Remember when the state’s leaders fixed the “structural deficit” during the 2007 special session? Well, that deficit is baaa-aaack, and it’s bigger than ever.
The original structural deficit dates back to income tax cuts in 1997 and 1998 and the 2002 Thornton education spending bill. The big increases in school spending under the Thornton bill helped make Maryland’s schools the best in the nation, but they combined with the tax cuts to produce a projected $1.7 billion deficit by 2007. Governor O’Malley was determined to abolish the deficit early in his term and worked hard to pass a tax package and a constitutional amendment allowing slots to close it.
But the poor economy has robbed the ability of the special session tax rate increases to generate new revenue. The state’s new Spending Affordability Briefing shows general fund revenue falling from $13.5 billion in FY 2008 to an estimated $12.3 billion in FY 2010. The biggest culprit: the personal income tax, which raised $6.9 billion in FY 2008 and is now projected to yield $6.1 billion in FY 2010. And the state’s formula-driven spending keeps rising.
How bad will it get? In FY 2009 and FY 2010, the state received federal stimulus funds and executed a series of fund transfers that together brought in more than $1.7 billion over those two fiscal years. That money will largely run out starting in FY 2011, leaving the state with $12.9 billion in revenues and $14.9 billion in spending that year. Both revenues and spending are projected to grow at a 4.7-4.8% rate thereafter, but because revenues are not projected to catch up, the resulting deficits will total $2.0-2.5 billion every single year. And that includes over $600 million of annual slots revenues from FY 2013 thereafter.
The general fund is devilishly hard to cut because it is comprised primarily of three items: education (which accounts for 51% of spending in FY 2010), health care (21%) and public safety (9%). That’s four out of every five state dollars going to priorities that are extremely important to the public.
But the state is running out of options other than a fundamental restructuring of spending. Various groups are now pushing for combined reporting, sending teacher pensions down to the counties or extending the millionaire tax. The truth is that even if all were done together, they would come nowhere close to resolving a $2 billion deficit. The state’s current dink-and-dunk strategy is working about as well for the budget as it is for the Redskins’ offense.
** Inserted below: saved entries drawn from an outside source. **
-- ==== Sys2Proof/Laws/Frames.lean ====
section
/-!
SUPPORT. Laws/Frames.lean: for each operation the parts of State it leaves alone, one lemma per operation.
-/

set_option Elab.async false
set_option linter.unnecessarySeqFocus false
set_option linter.unusedTactic false

namespace Sys2Proof.Machine

/-- A fold keeps what each of its steps keeps. -/
theorem foldl_keeps {α β γ : Type} (p : β → γ) (f : β → α → β) (h : ∀ s a, p (f s a) = p s) (l : List α) (s : β) :
    p (l.foldl f s) = p s := by
  induction l generalizing s with
  | nil => rfl
  | cons a l ih => simp [ih, h]

@[simp] theorem pokeWriter_frame (s : State) :
    (s.pokeWriter).pending = s.pending ∧ (s.pokeWriter).engine = s.engine ∧ (s.pokeWriter).clock = s.clock ∧
    (s.pokeWriter).cipher = s.cipher ∧ (s.pokeWriter).bays = s.bays ∧ (s.pokeWriter).prof = s.prof ∧
    (s.pokeWriter).ceu = s.ceu ∧ (s.pokeWriter).writer.queue = s.writer.queue ∧
    (s.pokeWriter).writer.rollCount = s.writer.rollCount ∧ (s.pokeWriter).intake = s.intake ∧ (s.pokeWriter).ks = s.ks ∧
    (s.pokeWriter).events = s.events ∧ (s.pokeWriter).writer.line = s.writer.line ∧
    (s.pokeWriter).writer.roll = s.writer.roll ∧ (∀ z, (s.pokeWriter).bay z = s.bay z) ∧
    (∀ z, (s.pokeWriter).slot z = s.slot z) ∧ (∀ z, (s.pokeWriter).console z = s.console z) := by
  unfold State.pokeWriter; (try dsimp only); (repeat' split) <;> simp [State.bay, State.slot, State.console]

@[simp] theorem beginSweep_frame (s : State) (a : Area) :
    (s.beginSweep a).pending = s.pending ∧ (s.beginSweep a).engine = s.engine ∧ (s.beginSweep a).clock = s.clock ∧
    (s.beginSweep a).cipher = s.cipher ∧ (s.beginSweep a).bays = s.bays ∧ (s.beginSweep a).prof = s.prof ∧
    (s.beginSweep a).ceu = s.ceu ∧ (s.beginSweep a).writer = s.writer ∧ (s.beginSweep a).intake.area = s.intake.area ∧
    (s.beginSweep a).intake.areaLo = s.intake.areaLo ∧ (s.beginSweep a).intake.areaHi = s.intake.areaHi ∧
    (s.beginSweep a).intake.table = s.intake.table ∧ (s.beginSweep a).ks = s.ks ∧ (s.beginSweep a).events = s.events ∧
    (s.beginSweep a).intake.sweepTimer = s.intake.sweepTimer ∧ (s.beginSweep a).intake.pointer = s.intake.pointer ∧
    (s.beginSweep a).intake.atTake = s.intake.atTake ∧ (s.beginSweep a).intake.answers = s.intake.answers ∧
    (∀ z, (s.beginSweep a).bay z = s.bay z) ∧ (∀ z, (s.beginSweep a).slot z = s.slot z) ∧
    (∀ z, (s.beginSweep a).console z = s.console z) := by
  unfold State.beginSweep; (try dsimp only); (repeat' split) <;> simp [State.bay, State.slot, State.console]

@[simp] theorem requestSweep_frame (s : State) :
    (s.requestSweep).pending = s.pending ∧ (s.requestSweep).engine = s.engine ∧ (s.requestSweep).clock = s.clock ∧
    (s.requestSweep).cipher = s.cipher ∧ (s.requestSweep).bays = s.bays ∧ (s.requestSweep).prof = s.prof ∧
    (s.requestSweep).ceu = s.ceu ∧ (s.requestSweep).writer = s.writer ∧ (s.requestSweep).intake.area = s.intake.area ∧
    (s.requestSweep).intake.areaLo = s.intake.areaLo ∧ (s.requestSweep).intake.areaHi = s.intake.areaHi ∧
    (s.requestSweep).intake.table = s.intake.table ∧ (s.requestSweep).ks = s.ks ∧ (s.requestSweep).events = s.events ∧
    (s.requestSweep).intake.sweepTimer = s.intake.sweepTimer ∧ (s.requestSweep).intake.pointer = s.intake.pointer ∧
    (s.requestSweep).intake.atTake = s.intake.atTake ∧ (s.requestSweep).intake.answers = s.intake.answers ∧
    (∀ z, (s.requestSweep).bay z = s.bay z) ∧ (∀ z, (s.requestSweep).slot z = s.slot z) ∧
    (∀ z, (s.requestSweep).console z = s.console z) := by
  unfold State.requestSweep; (try dsimp only); (repeat' split) <;> simp [State.bay, State.slot, State.console]
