-- ==== Sys2Proof/Laws/Receiver.lean ====
section
/-!
SUPPORT. Laws/Receiver.lean: the receivers and their gap timer, and how a report ends a persist, one lemma per case.
-/

namespace Sys2Proof.Machine

/-! ## The gap timer (R10, R93) -/

@[simp] theorem gapTimer_eq (s : State) : s.gapTimer = { start := s.clock, interval := 20 } := rfl

@[simp] theorem gap_hunt : Receiver.hunt.gap? = none := rfl
@[simp] theorem gap_length (g : Timer) : (Receiver.length g).gap? = some g := rfl
@[simp] theorem gap_body (g : Timer) (n : Nat) (l : List Byte) : (Receiver.body g n l).gap? = some g := rfl
@[simp] theorem gap_check (g : Timer) (l : List Byte) (h : Option Byte) : (Receiver.check g l h).gap? = some g := rfl

@[simp] theorem late_hunt (clock : BitVec 32) : Receiver.hunt.late clock = false := rfl
@[simp] theorem afterGap_hunt (clock : BitVec 32) : Receiver.hunt.afterGap clock = .hunt := rfl

/-- Within its gap a partial frame goes on. -/
theorem afterGap_of_not_late (r : Receiver) (clock : BitVec 32) (h : r.late clock = false) : r.afterGap clock = r := by
  simp [Receiver.afterGap, h]

/-- After it the receiver is in HUNT. -/
theorem afterGap_of_late (r : Receiver) (clock : BitVec 32) (h : r.late clock = true) : r.afterGap clock = .hunt := by
  simp [Receiver.afterGap, h]

/-- A partial frame past its gap has an armed timer that is due. -/
theorem due_of_late (r : Receiver) (clock : BitVec 32) (h : r.late clock = true) : ∃ g, r.gap? = some g ∧ g.due clock = true := by
  unfold Receiver.late at h
  split at h
  · rename_i g e
    have := of_decide_eq_true h
    exact ⟨g, e, decide_eq_true (by omega)⟩
  · cases h

theorem gapClosed_of_not_late (l : Link) (clock : BitVec 32) (h : l.receiver.late clock = false) : l.gapClosed clock = l := by
  simp [Link.gapClosed, h]

theorem gapClosed_of_late (l : Link) (clock : BitVec 32) (h : l.receiver.late clock = true) :
    l.gapClosed clock = { l with receiver := .hunt, lineErrors := countUp l.lineErrors } := by
  simp [Link.gapClosed, h]

/-- The gap changes the receiver and the line errors of a link only. -/
theorem gapClosed_frame (l : Link) (clock : BitVec 32) :
    l.gapClosed clock = { l with receiver := (l.gapClosed clock).receiver, lineErrors := (l.gapClosed clock).lineErrors } := by
  unfold Link.gapClosed
  split <;> rfl

@[simp] theorem closeGap_bay (s : State) (b : BayId) :
    (s.closeGap b).bay b = { s.bay b with link := (s.bay b).link.gapClosed s.clock } := by
  simp [State.closeGap]

theorem receiveBytes_append (g : Timer) (r : Receiver) (x y : List Byte) :
    receiveBytes g r (x ++ y) =
      ((receiveBytes g (receiveBytes g r x).1 y).1, (receiveBytes g r x).2 ++ (receiveBytes g (receiveBytes g r x).1 y).2) := by
  induction x generalizing r with
  | nil => simp [receiveBytes]
  | cons a x ih => simp [receiveBytes, ih]

/-- The expiry of the gap timer does nothing before its time. -/
theorem consoleGap_not_due (s : State) (c : ConsoleId) (h : s.expired (s.console c).receiver.gap? = false) : s.consoleGap c = s := by
  simp [State.consoleGap, h]

theorem bayGap_not_due (s : State) (b : BayId) (h : s.expired (s.bay b).link.receiver.gap? = false) : s.bayGap b = s := by
  simp [State.bayGap, h]

/-- When it is due the console's receiver is in HUNT. -/
theorem consoleGap_due (s : State) (c : ConsoleId) (h : s.expired (s.console c).receiver.gap? = true) :
    (s.consoleGap c).console c = { s.console c with receiver := .hunt } := by
  simp [State.consoleGap, h]

/-- When it is due the bay's receiver is in HUNT and a line error is counted. -/
theorem bayGap_due (s : State) (b : BayId) (h : s.expired (s.bay b).link.receiver.gap? = true) :
    (s.bayGap b).bay b =
      { s.bay b with link := { (s.bay b).link with receiver := .hunt, lineErrors := countUp (s.bay b).link.lineErrors } } := by
  simp [State.bayGap, State.countLineError, h]

/-- Bytes before a lead byte leave a receiver in HUNT and make nothing (R93). -/
theorem receiveBytes_noLead (g : Timer) (l : List Byte) (h : ∀ y ∈ l, y ≠ 0xA5) : receiveBytes g .hunt l = (.hunt, []) := by
  induction l with
  | nil => rfl
  | cons a l ih => simp_all [receiveBytes, receiveByte]

/-! ## The interrupt pin (R168) -/

@[simp] theorem intPin_eq_false (e : EventUnit) : e.intPin = false ↔ e.request = true := by simp [EventUnit.intPin]

/-! ## The end of a persist (R164) -/

@[simp] theorem outcome_area_none (x : Persist) (u : Bool) (h : x.step = .area) : x.outcome none u = some false := by
  simp [Persist.outcome, h]

@[simp] theorem outcome_control_none (x : Persist) (u : Bool) (h : x.step = .control) : x.outcome none u = some false := by
  simp [Persist.outcome, h]

@[simp] theorem outcome_readBack (x : Persist) (bytes : List Byte) (u : Bool) (h : x.step = .readBack) :
    x.outcome (some bytes) u = some (decide (bytes = x.capture) && !u) := by
  simp [Persist.outcome, h]

/-- The persist has ended, whatever its outcome; tables and the other groups stay (R164). -/
theorem persistEnded_prof (s : State) (x : Persist) (good : Bool) : (s.persistEnded x good).prof = s.prof.endPersist x good := by
  unfold State.persistEnded
  cases good <;> cases x.order <;> simp

end Sys2Proof.Machine
end

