/-- The state in which the next write of the key array starts. -/
theorem writeEnded_eq (s : State) (i : SlotId) (ok : Bool) : ∃ u : State, s.writeEnded i ok = u.kickArray ∧ u.ks.arrayWrite = none ∧
    u.ks.writeQueue = s.ks.writeQueue ∧ u.ks.overwrite = s.ks.overwrite := by
  by_cases target : (s.slot i).target = some .ready
  · exact ⟨_, writeEnded_commit target ok, by simp, by simp, by simp⟩
  · obtain ⟨array, queue⟩ := answerErase_array (s.writeLeft i ok) i (if ok then .ok else .storeFault)
    exact ⟨_, writeEnded_erase target ok, by simp [array], by simp [queue], by simp⟩

theorem kickArray_console (s : State) (c : ConsoleId) : s.kickArray.console c = s.console c := by simp

theorem kickArray_ceu (s : State) : s.kickArray.ceu = s.ceu := by simp

/-- The slot after the command: as the write leaves it, but for the order of an answered erase. -/
theorem run_writeEnded_slot {s : State} (on : s.engine ≠ .off) (i : SlotId) (ok : Bool) :
    ∃ order discarded, (s.run fun _ => s.quiet.writeEnded i ok).slot i =
      { (s.slot i).written ok with eraseOrder := order, discarded := discarded } := by
  obtain ⟨slots, -⟩ := run_parts s (fun _ => s.quiet.writeEnded i ok) on
  rw [slots, writeEnded_slot, if_pos rfl]
  split
  · exact ⟨_, _, rfl⟩
  · exact ⟨_, _, rfl⟩

/-- The array after the command (R26). -/
theorem run_writeEnded_array {s : State} (on : s.engine ≠ .off) (i : SlotId) (ok : Bool) :
    (s.ks.overwrite = none → ∀ j rest, s.ks.writeQueue = j :: rest →
      (s.run fun _ => s.quiet.writeEnded i ok).ks.arrayWrite = some j ∧
      (s.run fun _ => s.quiet.writeEnded i ok).ks.writeQueue = rest) ∧
    (s.ks.writeQueue = [] → (s.run fun _ => s.quiet.writeEnded i ok).ks.arrayWrite = none ∧
      (s.run fun _ => s.quiet.writeEnded i ok).ks.writeQueue = []) := by
  obtain ⟨u, ended, array, queue, overwrite⟩ := writeEnded_eq s.quiet i ok
  rw [show (s.run fun _ => s.quiet.writeEnded i ok).ks = u.kickArray.ks by rw [← ended]; simp [run_frame _ _ on]]
  exact ⟨fun opened j rest line => kickArray_starts array (overwrite.trans opened) (queue.trans line),
    fun line => kickArray_empty array (queue.trans line)⟩

/-- The commit of an assembly that waits for this write is answered (R70). -/
theorem run_writeEnded_answered {s : State} (on : s.engine ≠ .off) {i : SlotId} {ok : Bool} (target : (s.slot i).target = some .ready)
    {a : Assembly} {value : CheckValue} (record : s.ceu.record = .assembly a) (slot : a.slot = i) (phase : a.phase = .committing)
    (data : value = if ok then (s.slot i).checkValue.getD 0 else 0) :
    (s.run fun _ => s.quiet.writeEnded i ok).ceu.record = .empty ∧
    s.completes (s.run fun _ => s.quiet.writeEnded i ok) a.order (if ok then .ok else .storeFault) (a.answerData value) ∧
    (∀ k : ConsoleId, s.sends (s.run fun _ => s.quiet.writeEnded i ok) k (.assemblyClosed i (if ok then .ok else .storeFault) value)) ∧
    (s.engine = .running ∨ s.engine = .stopping → (s.run fun _ => s.quiet.writeEnded i ok).hasFlag .ceremonyEnded) := by
  subst slot
  have result := commitResult_eq (s := s.quiet.writeLeft a.slot ok) (by simpa using record) phase ok
  have stored : (if ok then ((s.quiet.writeLeft a.slot ok).slot a.slot).checkValue.getD 0 else 0) = value := by
    rw [data, writeLeft_slot, if_pos rfl]
    cases ok
    · rfl
    · obtain ⟨-, -, -, checkValue, -⟩ := Slot.written_ready target
      simp only [if_true]
      exact congrArg (Option.getD · 0) checkValue
  rw [stored] at result
  obtain ⟨-, -, -, consoles⟩ := run_parts s (fun _ => s.quiet.writeEnded a.slot ok) on
  have ended := writeEnded_commit (s := s.quiet) target ok
  rw [result] at ended
  refine ⟨?_, State.completes.run on ?_, fun k => ?_, fun engine => hasFlag_run on ?_⟩
  · rw [show (s.run fun _ => s.quiet.writeEnded a.slot ok).ceu = (s.quiet.writeEnded a.slot ok).ceu by simp [run_frame _ _ on], ended,
      kickArray_ceu, emptyRecord_record]
  · rw [ended]
    exact (completed_listed s.quiet _ a.order _ (a.answerData value) (by simp)).grows
      (((State.Grows.refl _).toConsoles _).emptyRecord.kickArray)
  · have given : (s.run fun _ => s.quiet.writeEnded a.slot ok).console k =
        (s.console k).given (.assemblyClosed a.slot (if ok then .ok else .storeFault) value) := by
      rw [consoles, ended, kickArray_console, emptyRecord_console, toConsoles_console]
      simp
    refine ⟨fun free => ?_, fun busy room => ?_⟩
    · rw [given]
      exact Console.given_sending free _
    · rw [given]
      exact Console.given_queue busy room _
  · rw [ended]
    exact (State.Grows.refl _).kickArray.hasFlag (emptyRecord_flag (by simpa using engine))
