-- ==== Sys2Proof/Machine/Flags.lean ====
section
/-! DEFINITION. Status: codes of states and errors, STATUS, ERRINFO, STICKY, CFG_FLAGS
(10_state.md R25, R26, R37; 30_encoding.md R89, R90, R92). -/

namespace Sys2Proof.Machine

/-- The state code (30_encoding.md R89). -/
def stateCode : BuilderState → BitVec 3
  | .idle => 0
  | .messageStart => 1
  | .byteStart => 2
  | .sendByte => 3
  | .messageEnd => 4
  | .gapStart => 5
  | .gapEnd => 6

/-- The error code (30_encoding.md R90). -/
def errCode : ErrCode → BitVec 4
  | .noError => 0
  | .validation => 1
  | .decoding => 2
  | .encoding => 3
  | .capacity => 4
  | .device => 5
  | .illegalOpcode => 6

/-- The STICKY field with error code `k`'s bit: STATUS bit `16+k`, bit `k-1` of the field (60_exceptions.md
R264; 10_state.md R25). NONE has no bit. -/
def stickyBit : ErrCode → BitVec 6
  | .noError => 0
  | .validation => 0b000001
  | .decoding => 0b000010
  | .encoding => 0b000100
  | .capacity => 0b001000
  | .device => 0b010000
  | .illegalOpcode => 0b100000

/-- ERRINFO from its fields: A [7:0], B [15:8], SUB [19:16], STATE [26:24] (10_state.md R26). -/
def errWord (a b : Byte) (sub : BitVec 4) (t : BuilderState) : Word :=
  BitVec.ofNat 32 (a.toNat + 0x100 * b.toNat + 0x10000 * sub.toNat + 0x1000000 * (stateCode t).toNat)

/-- STATUS (10_state.md R25). -/
def statusWord (s : State) : Word :=
  BitVec.ofNat 32
    (s.busy.toNat + 2 * s.bufValid.toNat + 4 * s.decValid.toNat + 8 * s.waveValid.toNat +
      0x100 * (errCode s.lastErr).toNat + 0x20000 * s.sticky.toNat + 0x1000000 * (stateCode s.st).toNat)

/-- CFG_FLAGS.TRANSLATE (10_state.md R37). -/
def translateFlag (f : BitVec 3) : Bool := f[0]

/-- CFG_FLAGS.INVERT (R37). -/
def invertFlag (f : BitVec 3) : Bool := f[1]

/-- CFG_FLAGS.TRAILING_GAP (R37). -/
def trailingGapFlag (f : BitVec 3) : Bool := f[2]

end Sys2Proof.Machine
end

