/-- The state after a DECODE with a DecodingError (41_codec.md R161, R176, R177): LAST_ERR 2, INFO_A the param,
INFO_B the class, STATUS bit 18. -/
def decodeErrorRecorded (cls p : Nat) (s : State) : State :=
  { s with
    decClass := BitVec.ofNat 8 cls, decParam := BitVec.ofNat 8 p, decDevice := s.buf.b2
    decAddr := ⟨s.buf.b4, s.buf.b5, s.buf.b6, s.buf.b7, s.buf.b8⟩, decRoom := s.buf.b9
    decKind := 15, decValue := 0, decValid := false
    lastErr := .decoding, errInfo := BitVec.ofNat 32 (p + 256 * cls), sticky := s.sticky ||| 0b000010 }

/-- Every byte replaced by the code word of its low nibble (42_nibble.md R200, R203). -/
def translated (b : Bytes10) : Bytes10 :=
  let t : Byte → Byte := fun x => Config.nibbleTable (x.extractLsb' 0 4)
  ⟨t b.b0, t b.b1, t b.b2, t b.b3, t b.b4, t b.b5, t b.b6, t b.b7, t b.b8, t b.b9⟩

/-- The buffer a BUILD transmits (42_nibble.md R203). -/
def transmitted (s : State) : Bytes10 := if s.cfgFlags[0] then translated s.buf else s.buf

/-- A duration of `ticks` ticks of the latched period (43_waveform.md R234). -/
def micros (s : State) (ticks : Nat) : BitVec 64 := BitVec.ofNat 64 (ticks * s.latch.period.toNat)

/-- From `s` to `t` an ON segment of HIGH_COUNT ticks was appended as two pulses, every other entry of PMEM as
before (43_waveform.md R230, R231). -/
def OnSegmentAppended (s t : State) : Prop :=
  t.pulseCount.toNat = s.pulseCount.toNat + 2 ∧
  pmemRead t s.pulseCount.toNat =
    ⟨(masks s.latch .on).1, (masks s.latch .on).2,
      micros s (s.build.highCount.toNat - s.build.trailCount.toNat)⟩ ∧
  pmemRead t (s.pulseCount.toNat + 1) =
    ⟨(masks s.latch .off).1, (masks s.latch .off).2, micros s s.build.trailCount.toNat⟩ ∧
  (∀ i, i ≠ s.pulseCount.toNat → i ≠ s.pulseCount.toNat + 1 → pmemRead t i = pmemRead s i) ∧
  t.total = s.total + micros s s.build.highCount.toNat

/-- From `s` to `t` an OFF segment was merged into the last pulse, every other entry of PMEM as before
(43_waveform.md R230, R232). -/
def OffSegmentMerged (ticks : Nat) (s t : State) : Prop :=
  t.pulseCount = s.pulseCount ∧
  pmemRead t (s.pulseCount.toNat - 1) =
    { pmemRead s (s.pulseCount.toNat - 1) with
      dur := (pmemRead s (s.pulseCount.toNat - 1)).dur + micros s ticks } ∧
  (∀ i, i ≠ s.pulseCount.toNat - 1 → pmemRead t i = pmemRead s i) ∧
  t.total = s.total + micros s ticks

/-- The builder steps with an ON segment: MessageStart, ByteStart, MessageEnd, and SendByte on a 1 bit
(43_waveform.md R222 to R225, R229). -/
def SendsOnSegment (i : Instr) (s : State) : Prop :=
  i = .stMessageStart ∨ i = .stByteStart ∨ i = .stMessageEnd ∨
    (i = .stSendByte ∧ ∃ b, byteAt s.txbuf s.bi.toNat = some b ∧ b &&& s.bm ≠ 0)

/-- The builder rows of the table. -/
def IsBuilderRow (i : Instr) : Prop :=
  i = .stMessageStart ∨ i = .stByteStart ∨ i = .stSendByte ∨ i = .stMessageEnd ∨ i = .stGapStart ∨
    i = .stGapEnd ∨ i = .stIdle

/-- The rows that may write BUF: LOADBUF, ENCODE and its sub-operations (10_state.md R28). -/
def MayWriteBuf : Instr → Prop
  | .loadbuf _ => True
  | .encode _ => True
  | .encOn => True
  | .encOff => True
  | .encDim => True
  | .encIncrease => True
  | .encDecrease => True
  | .encMood => True
  | .encAllOn => True
  | .encAllOff => True
  | _ => False

/-- The answer of a step with its next state changed. -/
def mapNext (f : State → State) : Host.Outcome State Fault Refusal → Host.Outcome State Fault Refusal
  | .next s => .next (f s)
  | .fault r => .fault r
  | .refused r => .refused r

/-- A list of instructions run one after the other. -/
def runList : List Instr → State → Host.Outcome State Fault Refusal
  | [], s => .next s
  | i :: rest, s =>
    match exec i s with
    | .next t => runList rest t
    | .fault r => .fault r
    | .refused r => .refused r

/-- The width of an RW register's field, from bit 0 (10_state.md R30, R33 to R37, R42); none where a write has no
effect. -/
def rwWidth : Reg → Option Nat
  | .cmdKind => some 4
  | .cmdValue => some 8
  | .cmdDevice => some 8
  | .cmdAddrLo => some 32
  | .cmdAddrHi => some 8
  | .cmdRoom => some 8
  | .cfgPin => some 5
  | .cfgPeriod => some 16
  | .cfgRepeats => some 8
  | .cfgGapMult => some 8
  | .cfgFlags => some 3
  | .pidx => some 16
  | _ => none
At some point, the state’s leaders will have to divide spending line items into two groups: “absolutely-must-do” and “would-be-nice-to-do.” The latter group will have to comprise at least 10-15% of the former group, which is the approximate size of the future deficits relative to general fund spending. The “would-be-nice-to-do” group will have to be postponed until times are better. And then any remaining gap would be fair game for a tax hike.